_WHAT YOU SHOULD DO:_ Repeat precisely the span of lines below that opens with the line containing "let dm := wordOfBytes va (bs.map (·.1)) w" and closes with the line containing "bits (cmdField c 54 2) 15", both included.

[Records from a dataset]
-- ==== Sys2Proof/Machine/Collect.lean ====
section
/-! DEFINITION. LINK_SEND, collective groups and collectives (R238 to R247). -/

namespace Sys2Proof.Machine

/-! ## Reads and writes with poison per byte -/

/-- Bytes with their poison. -/
abbrev PBytes := List (Byte × Bool)

/-- Read bytes by virtual address with the poison of the words that hold them. -/
def vreadP (s : State) (ctx va n : Nat) : State × PBytes × Option Result :=
  let r := vreadWords s ctx va .read (wordAddrs va n)
  let all := r.2.1.flatMap (fun w => (bytesOf 8 w.data.toNat).map (fun b => (b, w.poison)))
  (r.1, (all.drop (va % 8)).take n, r.2.2)

/-- Write bytes by virtual address: a word that takes a poisoned byte is written poisoned. -/
def vwriteP (s : State) (ctx va : Nat) (bs : PBytes) : State × Option Result :=
  (wordAddrs va bs.length).foldl (fun acc w =>
    let dm := wordOfBytes va (bs.map (·.1)) w
    let mine := (bs.drop (w - va)).take (if va ≤ w then 8 else w + 8 - va)
    let r := vwrite acc.1 ctx (firstByte va w) dm.1 dm.2 (mine.any (·.2))
    (r.1, match acc.2 with | none => wroteResult r.2 | some x => some x)) (s, none)

/-- Read and write for a partition: an access through another one's context touches nothing (R42). -/
def vreadOwned (s : State) (part ctx va n : Nat) : State × PBytes × Option Result :=
  if ctxForeign s part ctx then (s, [], some permResult) else vreadP s ctx va n

def vwriteOwned (s : State) (part ctx va : Nat) (bs : PBytes) : State × Option Result :=
  if ctxForeign s part ctx then (s, some permResult) else vwriteP s ctx va bs

/-! ## LINK_SEND (R238, R239) -/

def lsLen (c : CmdWord) : Nat := cmdField c 48 4
def lsDev (c : CmdWord) : Nat := bits (cmdField c 52 2) 11 0
def lsSrcCtx (c : CmdWord) : Nat := bits (cmdField c 54 2) 11 0
def lsDstCtx (c : CmdWord) : Nat := bits (cmdField c 56 2) 11 0
def lsMark (c : CmdWord) : Bool := (cmdField c 60 1).testBit 1

/-- The body keeps its table. -/
def lsFields (s : State) (c : CmdWord) : Bool :=
  decide (1 ≤ lsLen c) && decide (lsLen c ≤ 3623878656) && bits (cmdField c 52 2) 15 12 == 0 &&
    bits (cmdField c 54 2) 15 12 == 0 && bits (cmdField c 56 2) 15 12 == 0 && bits (cmdField c 58 2) 15 12 == 0 &&
    bits (cmdField c 60 1) 7 2 == 0 && cmdField c 61 3 == 0 && lsDev c != ownDev s

/-- Segments of a LINK_SEND. -/
def lsSegs (c : CmdWord) : Nat := ceilDiv (lsLen c) 216

/-- The packet of segment `k`: its descriptor and its data. -/
def lsPacket (s : State) (o : OpenCmd) (k : Nat) (bs : PBytes) : Packet :=
  let c := o.cmd
  let flags := flagBits (k + 1 == lsSegs c) false (bs.any (·.2)) o.express false (lsMark c)
  { th := mkTh (partOf s o.q) 4 o.q o.tag (devUnit (ownDev s) 0x503) (devUnit (lsDev c) 0x503) k flags,
    data := bytesOf 8 (cmdField c 40 8 + 216 * k) ++ bytesOf 2 (lsDstCtx c) ++ bytesOf 2 bs.length ++
      bytesOf 4 0 ++ bs.map (·.1) }

/-- Read and send segment `k`; a segment whose source cannot be read reports at once. -/
def lsSegment (s : State) (o : OpenCmd) (k : Nat) : State :=
  let c := o.cmd
  let va := cmdField c 32 8 + 216 * k
  let n := min 216 (lsLen c - 216 * k)
  let r := vreadOwned s (partOf s o.q) (lsSrcCtx c) va n
  match r.2.2 with
  | some f => sendReport r.1 o.q o.tag k f
  | none =>
    switchInject r.1 (lsPacket s o k r.2.1) 1

def linkSend (s : State) (q tag : Nat) : State :=
  match toBegin s q tag 0x32 with
  | none => s
  | some o =>
    if !lsFields s o.cmd then answer s q tag (codeResult stInvalid subFields) 0
    else if foreignCtx s q (lsSrcCtx o.cmd) then deny s q tag
    else if !s.luthier.ioRst && !reachable s (lsDev o.cmd) then
      answer s q tag (codeResult stPeerLost subUnreachable) 0
    else
      let s := updCmd s q tag (fun o => { o with begun := true, items := some (lsSegs o.cmd), okDetail := 0 })
      forEach (List.range (lsSegs o.cmd)) s (fun s k => lsSegment s o k)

_RESPONSE AREA:_
    let dm := wordOfBytes va (bs.map (·.1)) w
    let mine := (bs.drop (w - va)).take (if va ≤ w then 8 else w + 8 - va)
    let r := vwrite acc.1 ctx (firstByte va w) dm.1 dm.2 (mine.any (·.2))
    (r.1, match acc.2 with | none => wroteResult r.2 | some x => some x)) (s, none)

/-- Read and write for a partition: an access through another one's context touches nothing (R42). -/
def vreadOwned (s : State) (part ctx va n : Nat) : State × PBytes × Option Result :=
  if ctxForeign s part ctx then (s, [], some permResult) else vreadP s ctx va n

def vwriteOwned (s : State) (part ctx va : Nat) (bs : PBytes) : State × Option Result :=
  if ctxForeign s part ctx then (s, some permResult) else vwriteP s ctx va bs

/-! ## LINK_SEND (R238, R239) -/

def lsLen (c : CmdWord) : Nat := cmdField c 48 4
def lsDev (c : CmdWord) : Nat := bits (cmdField c 52 2) 11 0
def lsSrcCtx (c : CmdWord) : Nat := bits (cmdField c 54 2) 11 0
def lsDstCtx (c : CmdWord) : Nat := bits (cmdField c 56 2) 11 0
def lsMark (c : CmdWord) : Bool := (cmdField c 60 1).testBit 1

/-- The body keeps its table. -/
def lsFields (s : State) (c : CmdWord) : Bool :=
  decide (1 ≤ lsLen c) && decide (lsLen c ≤ 3623878656) && bits (cmdField c 52 2) 15 12 == 0 &&
    bits (cmdField c 54 2) 15 12 == 0 && bits (cmdField c 56 2) 15 12 == 0 && bits (cmdField c 58 2) 15 12 == 0 &&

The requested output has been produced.